Each stage also has a unique “Panic Time” mechanic that triggers every so often. Sometimes these are designed to make life more difficult for you, such as the sandstorm in the Western-themed stage that not only makes it difficult to see, it prevents you from seeing the location of UFOs on the minimap. Others, meanwhile, provide the opportunity to score additional points, such as on the “Pharaoh Island” level, where smashing the huge golden balls that appear during Panic Time is a great way to get a huge amount of coins in a short space of time.
Under the Skin is not a game that takes itself the slightest bit seriously, as you’ve probably surmised. The whole experience is presented in a somewhat angular, stylised, cel-shaded aesthetic that still looks good today thanks to its excellent animations and character models that are full of personality, and the visuals are complemented by an catchy, varied musical soundtrack and some legitimately excellent English voice acting. Richard Newman’s cartoonishly overblown racial stereotyping of Master Itazura is a particular highlight, somewhat reminiscent of Burt Kwouk’s memorable voiceovers for EyeToy: Play and chaotic TV show Banzai — not to mention the sort of thing a developer probably wouldn’t get away with today — but the vocal performances on the whole give a wonderful “cartoon” feeling to proceedings.
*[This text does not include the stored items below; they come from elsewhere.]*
@[simp] theorem State.setMods_ok (s : State) (f : Nat → Mod → Mod) : (State.setMods s f).Ok wt ↔ s.Ok wt := by
  simp (maxDischargeDepth := 9) [State.setMods]

@[simp] theorem State.goFn_ok (s : State) (n : Nat) (st tgt : FnState) (code : Nat) (hk : s.Ok wt) (hr : wt.perm = true → isPermanent n = true → st = .running ∨ st = .wedged) : (State.goFn s n st tgt code).Ok wt := by
  have h := State.enterFn_ok s n st tgt code hk hr
  unfold State.goFn
  dsimp only
  (repeat' split) <;> simp [h]

theorem State.controlOff_ok (s : State) (n : Nat) (code : Nat) (hk : s.Ok wt) (hp : isPermanent n = false) : excOk wt (State.controlOff s n code) := by
  simp [State.controlOff, hk, hp]

theorem State.controlReady_ok (s : State) (n : Nat) (code : Nat) (hk : s.Ok wt) (hp : isPermanent n = false) : excOk wt (State.controlReady s n code) := by
  simp [State.controlReady, hk, hp]

@[simp] theorem State.setStrm_ok (s : State) (x : Strm) : (State.setStrm s x).Ok wt ↔ s.Ok wt := by
  simp (maxDischargeDepth := 9) [State.setStrm]

@[simp] theorem State.cancelReads_ok (s : State) (i : Nat) : (State.cancelReads s i).Ok wt ↔ s.Ok wt := by
  simp (maxDischargeDepth := 9) [State.cancelReads]

@[simp] theorem State.dropStaged_ok (s : State) (c : Nat) (p : Buf → Bool) : (State.dropStaged s c p).Ok wt ↔ s.Ok wt := by
  simp (maxDischargeDepth := 9) [State.dropStaged, ok_foldl_iff]

@[simp] theorem State.setChan_ok (s : State) (c : Nat) (x : Chan) : (State.setChan s c x).Ok wt ↔ s.Ok wt := by
  simp (maxDischargeDepth := 9) [State.setChan]

@[simp] theorem State.dmaPend_ok (s : State) (sub : Nat) (c : Nat) : (State.dmaPend s sub c).Ok wt ↔ s.Ok wt := by
  simp (maxDischargeDepth := 9) [State.dmaPend]

@[simp] theorem State.refetchkok (s : State) (p : Buf → Bool) : (State.refetch s p).Ok wt ↔ s.Ok wt := by
  simp (maxDischargeDepth := 9) [State.refetch]

@[simp] theorem State.store_ok (s : State) (a : Nat) (l : List Byte) (hk : s.Ok wt) : (State.store s a l).Ok wt := by
  simp (maxDischargeDepth := 9) [State.store, hk]

@[simp] theorem State.storeN_ok (s : State) (a : Nat) (n : Nat) (v : Nat) (hk : s.Ok wt) : (State.storeN s a n v).Ok wt := by
  simp (maxDischargeDepth := 9) [State.storeN, hk]

@[simp] theorem State.dmaStatus_ok (s : State) (c : Nat) (code : Nat) (fcode : Nat) (ended : Bool) (hk : s.Ok wt) : (State.dmaStatus s c code fcode ended).Ok wt := by
  simp (maxDischargeDepth := 9) [State.dmaStatus, hk]

@[simp] theorem State.startChan_ok (s : State) (c : Nat) : (State.startChan s c).Ok wt ↔ s.Ok wt := by
  simp (maxDischargeDepth := 9) [State.startChan]

@[simp] theorem State.finishAbort_ok (s : State) (c : Nat) (hk : s.Ok wt) : (State.finishAbort s c).Ok wt := by
  simp (maxDischargeDepth := 9) [State.finishAbort, hk]

@[simp] theorem State.abortChan_ok (s : State) (c : Nat) (hk : s.Ok wt) : (State.abortChan s c).Ok wt := by
  simp (maxDischargeDepth := 9) [State.abortChan, hk]

@[simp] theorem State.abortChans_ok (s : State) (hk : s.Ok wt) : (State.abortChans s).Ok wt := by
  simp (maxDischargeDepth := 9) (contextual := true) [State.abortChans, ok_foldl, hk]

@[simp] theorem State.beginStop_ok (s : State) (n : Nat) (tgt : FnState) (hk : s.Ok wt) (hp : isPermanent n = false) : (State.beginStop s n tgt).Ok wt := by
  simp [State.beginStop, hk, hp]

theorem State.controlRunning_ok (s : State) (n : Nat) (code : Nat) (hk : s.Ok wt) (hp : isPermanent n = false) : excOk wt (State.controlRunning s n code) := by
  simp [State.controlRunning, hk, hp]

theorem State.controlMoving_ok (s : State) (n : Nat) (code : Nat) (hk : s.Ok wt) (hp : isPermanent n = false) : excOk wt (State.controlMoving s n code) := by
  simp [State.controlMoving, hk, hp]

@[simp] theorem State.dropHeldWrites_ok (s : State) (r : Nat) (slot : Nat) : (State.dropHeldWrites s r slot).Ok wt ↔ s.Ok wt := by
  simp (maxDischargeDepth := 9) [State.dropHeldWrites]

@[simp] theorem State.dropStreams_ok (s : State) (r : Nat) (slot : Nat) : (State.dropStreams s r slot).Ok wt ↔ s.Ok wt := by
  simp (maxDischargeDepth := 9) [State.dropStreams, ok_foldl_iff]

@[simp] theorem State.miss_ok (s : State) (half : Nat) (page : Nat) : (State.miss s half page).Ok wt ↔ s.Ok wt := by
  simp (maxDischargeDepth := 9) [State.miss]

@[simp] theorem State.missFor_ok (s : State) (q : Req) : (State.missFor s q).Ok wt ↔ s.Ok wt := by
  simp (maxDischargeDepth := 9) [State.missFor, ok_foldl_iff]

@[simp] theorem State.setOrders_ok (s : State) (l : List Order) : (State.setOrders s l).Ok wt ↔ s.Ok wt := by
  simp (maxDischargeDepth := 9) [State.setOrders]

@[simp] theorem State.updOrder_ok (s : State) (r : Nat) (slot : Nat) (f : Order → Order) : (State.updOrder s r slot f).Ok wt ↔ s.Ok wt := by
  simp (maxDischargeDepth := 9) [State.updOrder]

@[simp] theorem State.orderEvent_ok (s : State) (r : Nat) (slot : Nat) (b : Nat) : (State.orderEvent s r slot b).Ok wt ↔ s.Ok wt := by
  simp (maxDischargeDepth := 9) [State.orderEvent]

@[simp] theorem State.holdWrite_ok (s : State) (q : Req) : (State.holdWrite s q).Ok wt ↔ s.Ok wt := by
  simp (maxDischargeDepth := 9) [State.holdWrite]

@[simp] theorem State.judgeWrites_ok (s : State) (h : Nat) : (State.judgeWrites s h).Ok wt ↔ s.Ok wt := by
  unfold State.judgeWrites
  grind [outOk, optOk, State.holdWrite_ok]

@[simp] theorem State.enqueue_ok (s : State) (q : Req) : (State.enqueue s q).Ok wt ↔ s.Ok wt := by
  simp (maxDischargeDepth := 9) [State.enqueue, ok_foldl_iff]

@[simp] theorem State.writeRun_ok (s : State) (h : Nat) (who : Requester) (ring : Nat) (slot : Nat) (buf : Nat) (a : Nat) (l : List Byte) : (State.writeRun s h who ring slot buf a l).Ok wt ↔ s.Ok wt := by
  simp (maxDischargeDepth := 9) [State.writeRun, ok_foldl_iff]

@[simp] theorem State.storeGroup_ok (s : State) (k : Nat) (f : Frame) : (State.storeGroup s k f).Ok wt ↔ s.Ok wt := by
  unfold State.storeGroup
  dsimp only
  simp only [State.bump64_ok, State.writeRun_ok]
  split <;> simp

@[simp] theorem State.setFrames_ok (s : State) (f : FMap Frame) : (State.setFrames s f).Ok wt ↔ s.Ok wt := by
  simp (maxDischargeDepth := 9) [State.setFrames]

@[simp] theorem State.dropFrame_ok (s : State) (k : Nat) : (State.dropFrame s k).Ok wt ↔ s.Ok wt := by
  simp (maxDischargeDepth := 9) [State.dropFrame]

@[simp] theorem State.writeBackGood_ok (s : State) (p : Nat → Bool) (keep : Bool) : (State.writeBackGood s p keep).Ok wt ↔ s.Ok wt := by
  simp (maxDischargeDepth := 9) [State.writeBackGood, ok_foldl_iff]

@[simp] theorem State.disturb_ok (s : State) : (State.disturb s).Ok wt ↔ s.Ok wt := by
  simp (maxDischargeDepth := 9) [State.disturb]

@[simp] theorem State.eventIf_ok (s : State) (b : Bool) (code : Nat) : (State.eventIf s b code).Ok wt ↔ s.Ok wt := by
  simp (maxDischargeDepth := 9) [State.eventIf]

@[simp] theorem State.logFault_ok (s : State) (e : LogEnt) (hk : s.Ok wt) : (State.logFault s e).Ok wt := by
  refine (State.bump32_ok _ _).2 ⟨hk.1, hk.2.1, hk.2.2.1, ?_⟩
  exact List.length_take_le _ _

@[simp] theorem State.failOrders_ok (s : State) (p : Order → Bool) (code : Nat) : (State.failOrders s p code).Ok wt ↔ s.Ok wt := by
  simp (maxDischargeDepth := 9) [State.failOrders]

@[simp] theorem State.stopPans_ok (s : State) (p : Nat → Pan → Bool) (cause : Nat) : (State.stopPans s p cause).Ok wt ↔ s.Ok wt := by
  simp (maxDischargeDepth := 9) [State.stopPans]

@[simp] theorem State.fault_ok (s : State) (n : Nat) (code : Nat) (l : Loc) (hk : s.Ok wt) : (State.fault s n code l).Ok wt := by
  unfold State.fault
  dsimp only
  have h1 : (s.disturb.setObj (fnKey n 4) code).Ok wt := by simp [hk]
  generalize s.disturb.setObj (fnKey n 4) code = s1 at h1
  generalize hm : (!(isPermanent n) && !((s.fn n).state == .off || (s.fn n).state == .faulted || (s.fn n).state == .wedged)) = mv
  have hp : mv = true → isPermanent n = false := by intro a; subst hm; simp at a; exact a.1
  generalize h2 : (if mv = true then _ else s1) = s2
  have h2 : s2.Ok wt := by
    subst h2
    split
    · next hmv =>
      refine State.enterFn_ok _ _ _ _ _ (State.setFn_ok _ _ _ (by simp [h1]) ?_) ?_
      · intro _ _ c; simp [hp hmv] at c
      · intro _ c; simp [hp hmv] at c
    · exact h1
  (repeat' split) <;> simp [h2]

@[simp] theorem State.setRegion_ok (s : State) (n : Nat) (x : Region) : (State.setRegion s n x).Ok wt ↔ s.Ok wt := by
  simp (maxDischargeDepth := 9) [State.setRegion]

@[simp] theorem State.poison_ok (s : State) (n : Nat) : (State.poison s n).Ok wt ↔ s.Ok wt := by
  simp (maxDischargeDepth := 9) [State.poison]

@[simp] theorem State.windrowError_ok (s : State) (k : Nat) (hub : Nat) (hk : s.Ok wt) : (State.windrowError s k hub).Ok wt := by
  simp (maxDischargeDepth := 9) [State.windrowError, ok_foldl_iff, hk]

@[simp] theorem State.meetErrors_ok (s : State) (p : Nat → Bool) (hk : s.Ok wt) : (State.meetErrors s p).Ok wt := by
  simp (maxDischargeDepth := 9) (contextual := true) [State.meetErrors, ok_foldl, hk]

@[simp] theorem State.discardCrusts_ok (s : State) (p : Crust → Bool) : (State.discardCrusts s p).Ok wt ↔ s.Ok wt := by
  simp (maxDischargeDepth := 9) [State.discardCrusts]

@[simp] theorem State.cleanUp_ok (s : State) (n : Nat) (hk : s.Ok wt) : (State.cleanUp s n).Ok wt := by
  simp (maxDischargeDepth := 9) [State.cleanUp, ok_foldl_iff, hk]

@[simp] theorem State.acknowledged_ok (s : State) (n : Nat) (hk : s.Ok wt) (hp : isPermanent n = false) : (State.acknowledged s n).Ok wt := by
  unfold State.acknowledged
  have h : ((s.cleanUp n).goFn n .ready .ready 0).Ok wt := State.goFn_ok _ _ _ _ _ (by simp [hk]) (by simp [hp])
  dsimp only
  split <;> simp [h]

theorem State.controlFaulted_ok (s : State) (n : Nat) (code : Nat) (hk : s.Ok wt) (hp : isPermanent n = false) : excOk wt (State.controlFaulted s n code) := by
  simp [State.controlFaulted, hk, hp]

theorem State.control_ok (s : State) (n : Nat) (code : Nat) (hk : s.Ok wt) : excOk wt (State.control s n code) := by
  unfold State.control
  split
  · simp
  · split
    · simp
    · split
      · simp [hk]
      · next hp =>
        have hp : isPermanent n = false := by simpa using hp
        split
        · exact State.controlOff_ok _ _ _ hk hp
        · exact State.controlReady_ok _ _ _ hk hp
        · exact State.controlRunning_ok _ _ _ hk hp
        · exact State.controlMoving_ok _ _ _ hk hp
        · exact State.controlMoving_ok _ _ _ hk hp
        · exact State.controlFaulted_ok _ _ _ hk hp
        · exact excOk_error _

@[simp] theorem State.applyPending_ok (s : State) (n : Nat) (hk : s.Ok wt) : (State.applyPending s n).Ok wt := by
  unfold State.applyPending
  dsimp only
  split
  · exact hk
  · have h1 := State.setPend_ok s n 0 hk
    have h2 := State.control_ok (s.setPend n 0) n (s.fn n).pend h1
    split
    · next t ht => exact h2 _ ht
    · simp [h1]

@[simp] theorem State.evict_ok (s : State) (k : Nat) (hk : s.Ok wt) : (State.evict s k).Ok wt := by
  unfold State.evict
  split <;> simp (maxDischargeDepth := 9) [ok_foldl_iff, hk]

@[simp] theorem State.makeFrames_ok (s : State) (h : Nat) (not : Nat) (need : Nat) (x_ : Nat) (hk : s.Ok wt) : (State.makeFrames s h not need x_).Ok wt := by
  fun_induction State.makeFrames <;> simp_all (maxDischargeDepth := 9)

@[simp] theorem State.putFrame_ok (s : State) (k : Nat) (f : Frame) : (State.putFrame s k f).Ok wt ↔ s.Ok wt := by
  simp (maxDischargeDepth := 9) [State.putFrame]

@[simp] theorem State.loadFreshkok (s : State) (h : Nat) (k : Nat) (hk : s.Ok wt) : (State.loadFresh s h k).Ok wt := by
  simp (maxDischargeDepth := 9) [State.loadFresh, hk]

@[simp] theorem State.loadGroup_ok (s : State) (h : Nat) (k : Nat) (hk : s.Ok wt) : (State.loadGroup s h k).Ok wt := by
  unfold State.loadGroup
  split <;> simp (maxDischargeDepth := 9) [ok_foldl_iff, hk]

@[simp] theorem State.countPromotion_ok (s : State) (r : Nat) (slot : Nat) (lapse : Bool) (bit : Bool) (deep : Bool) (nf : Nat) : (State.countPromotion s r slot lapse bit deep nf).Ok wt ↔ s.Ok wt := by
  simp (maxDischargeDepth := 9) [State.countPromotion, ok_foldl_iff]

@[simp] theorem State.disarm_ok (s : State) : (State.disarm s).Ok wt ↔ s.Ok wt := by
  simp (maxDischargeDepth := 9) [State.disarm]

@[simp] theorem State.putPromoted_ok (s : State) (hub : Nat) (key : Nat) (f : Frame) (vals : List (Nat × Val)) : (State.putPromoted s hub key f vals).Ok wt ↔ s.Ok wt := by
  simp (maxDischargeDepth := 9) [State.putPromoted]

@[simp] theorem State.promoteEvent_ok (s : State) (r : Nat) (slot : Nat) (hub : Nat) (key : Nat) (vals : List (Nat × Val)) (hk : s.Ok wt) : (State.promoteEvent s r slot hub key vals).Ok wt := by
  unfold State.promoteEvent
  split
  · exact hk
  · have h1 := State.loadGroup_ok s hub key hk
    generalize State.loadGroup s hub key = s1 at h1
    dsimp only
    split
    · exact h1
    · split
      · exact State.windrowError_ok _ _ _ h1
      · generalize countEvent _ _ _ = c
        (repeat' split) <;> simp [h1]

@[simp] theorem State.applyEvent_ok (s : State) (r : Nat) (slot : Nat) (hub : Nat) (key : Nat) (ev : Nat) (vals : List (Nat × Val)) (hk : s.Ok wt) : (State.applyEvent s r slot hub key ev vals).Ok wt := by
  simp (maxDischargeDepth := 9) [State.applyEvent, hk]

@[simp] theorem State.scaleStep_ok (s : State) (o : Order) (p : Plan) (q : Nat) (key : Nat) (hk : s.Ok wt) : (State.scaleStep s o p q key).Ok wt := by
  unfold State.scaleStep
  grind [outOk, optOk, State.bump_ok, State.applyEvent_ok]

@[simp] theorem State.targetEvent_ok (s : State) (o : Order) (p : Plan) (t : Target) (key : Nat) (hk : s.Ok wt) : (State.targetEvent s o p t key).Ok wt := by
  unfold State.targetEvent
  grind [outOk, optOk, State.applyEvent_ok]

@[simp] theorem State.promoStep_ok (s : State) (o : Order) (group : Nat) (hk : s.Ok wt) : (State.promoStep s o group).Ok wt := by
  unfold State.promoStep
  grind [outOk, optOk, State.scaleStep_ok, State.targetEvent_ok]

@[simp] theorem State.setAtt_ok (s : State) (a : Att) : (State.setAtt s a).Ok wt ↔ s.Ok wt := by
  simp (maxDischargeDepth := 9) [State.setAtt]

@[simp] theorem State.setRev_ok (s : State) (v : Rev) : (State.setRev s v).Ok wt ↔ s.Ok wt := by
  simp (maxDischargeDepth := 9) [State.setRev]

@[simp] theorem State.countOut_ok (s : State) (r : Nat) (slot : Nat) (sub : Nat) : (State.countOut s r slot sub).Ok wt ↔ s.Ok wt := by
  simp (maxDischargeDepth := 9) [State.countOut]

@[simp] theorem State.attWrite_ok (s : State) (o : Order) (base : Nat) (fm : Nat) (f : Nat → Nat → Nat → Nat) (hk : s.Ok wt) : (State.attWrite s o base fm f).Ok wt := by
  simp (maxDischargeDepth := 9) (contextual := true) [State.attWrite, ok_foldl, hk]

@[simp] theorem State.attDrain_ok (s : State) (o : Order) (v : Rev) (hk : s.Ok wt) : (State.attDrain s o v).Ok wt := by
  simp (maxDischargeDepth := 9) (contextual := true) [State.attDrain, ok_foldl, hk]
There are plenty of homages to other Capcom games throughout, too. Besides the aforementioned “one hit strips you down to your underwear” mechanic, the most obvious one is the fact an entire level is set in Resident Evil 3-era Raccoon City — complete with Nemesis. Not only are you tasked with defeating the seemingly unstoppable bioweapon in this level, but you also have the opportunity to take control of several characters from Resident Evil 3, too — and these named individuals inevitably have a much better lineup of items than the generic zombies wandering the streets.
There are only eight levels in the game, but much like many other old Capcom titles (including the earlier Resident Evils), it’s designed to be replayed numerous times. Clearing all eight stages gives you a breakdown of how long you took, how many coins you collected, how many times you failed a stage and how many times you saved your game. This translates to a final score and a letter grade, and your best three are recorded for posterity so you can challenge yourself to do better next time. You can clear the whole thing in an hour or so if you know what you’re doing (and don’t mess up), so going for a full playthrough isn’t a significant time investment — though it is a little longer than your average arcade-style game.
Whether you’re chasing high scores or just playing around with the enjoyable pranking mechanics, Under the Skin remains a highly entertaining, extremely silly game that is a great palate-cleanser from today’s lengthier epics.
In many ways it feels like a callback to even earlier titles from the 8- and 16-bit eras of computer and console games, and that’s no bad thing; not everything has to be a sprawling, 50+ hour monstrosity to be fun. Sometimes you just want to release some dogs into a crowd of people, only to watch them blindly careen into the hula-hoop and thumbtack traps you’ve set for them. And Under the Skin is happy to provide that experience for you.